William KentridgeStroke, 2022






Whilst creating his paragraphs of small glyph sculptures Kentridge realised that he wanted the glyphs to be “... seen as silhouettes, but then in the working of them they shift to being something more than extrusions, they have a much wider life.”
Part of that wider life entailed selecting a few particular small glyphs to experiment what would happen to them when they were significantly larger and potentially in isolation, and key to this was to discover what would happen to Kentridge’s scribble cat were in to grow larger that life, and become what he describes as, “...the opposite of stroking a cat – the idea of when you try to stroke one, and its hair stands on end from static electricity. Mayakovsky has a character in his play ‘A Tragedy’ appeal to us to “stroke back cats, stroke back cats” catch the sparks from their fur and with that electricity and use it to run the trams the next morning. And on this larger scale it’s almost like the cat as cactus, the anti-stroke”.

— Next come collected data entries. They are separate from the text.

/-- Undoes an epoch: register space, predicates, tokens, queues and dependent streams return; held stores,
waiting effects, and what a dependent instruction waits for at a home go (R201, R304). -/
def State.undo (s : State) (spec : Bool) : State :=
  match s.ctx.epoch spec with
  | none => s
  | some e =>
    let s := (s.restoreRows e).restoreBands e
    let s := if (e.snaps[Stream.c.ix]).isNone then s
      else (s.withdraw s.ctx.key).mapOrder fun o => { o with answer := none, result := none }
    let s := s.mapCtx fun c =>
      let c := { c with cb := c.cb.filter fun q => !q.dep.on spec
                        p := e.preds.foldl (fun p (x : Nat × BitVec 1024) => p.set! x.1 x.2) c.p }
      let c := (c.restoreStreams spec e).backTokens spec e
      let c := c.dropEpoch spec
      let c := if spec then { c with ver := c.ver.map (Epoch.prune · e) }
        else { c with spec := c.spec.map (Epoch.prune · e) }
      (c.unmark spec).dropReleases.settle
    s.sweepCopies s.ctx.key s.ctx.flies

/-- The acting context's dispute ends without a ruling (R205). -/
def State.dropDispute (s : State) : State :=
  (s.mapMx fun m => { m with dispute := none }).mapMg fun m => { m with nougat := m.nougat.filter (· ≠ s.ctx.key) }

/-- The speculation epoch is undone; a drain that it issued goes with it, its verification epoch and its
place in DRAINS included, and so does the arbitration of a point that it took (R192, R205). -/
def State.undoSpec (s : State) : State :=
  if s.ctx.mx.drain.any (·.dep.spec) then
    let s := s.undo false
    let s := s.mapMx fun m => { m with drain := none }
    let s := s.mapSys fun r => { r with drains := r.drains - 1 }
    s.dropDispute.undo true
  else
    match s.ctx.mx.dispute with
    | some (.point _ true) => s.dropDispute.undo true
    | _ => s.undo true

end Sys2Proof.Machine
end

This medium-sized ‘Stroke’ has two faces, indicative of the feline domestic-but-wild creatures we’ve come to know, but perhaps not entirely trust. There are also the public and private faces of both the Mayakovsky who used to believe in Bolshevism and enthusiastically espouse the party line and the one who was beginning to become wholly disillusioned by Stalinist absurdities, and also, in a broader sense, the ongoing, necessary wrestling between optimism and despondency, realism and idealism that’s at the heart of all of Kentridge's performances and projected shadows.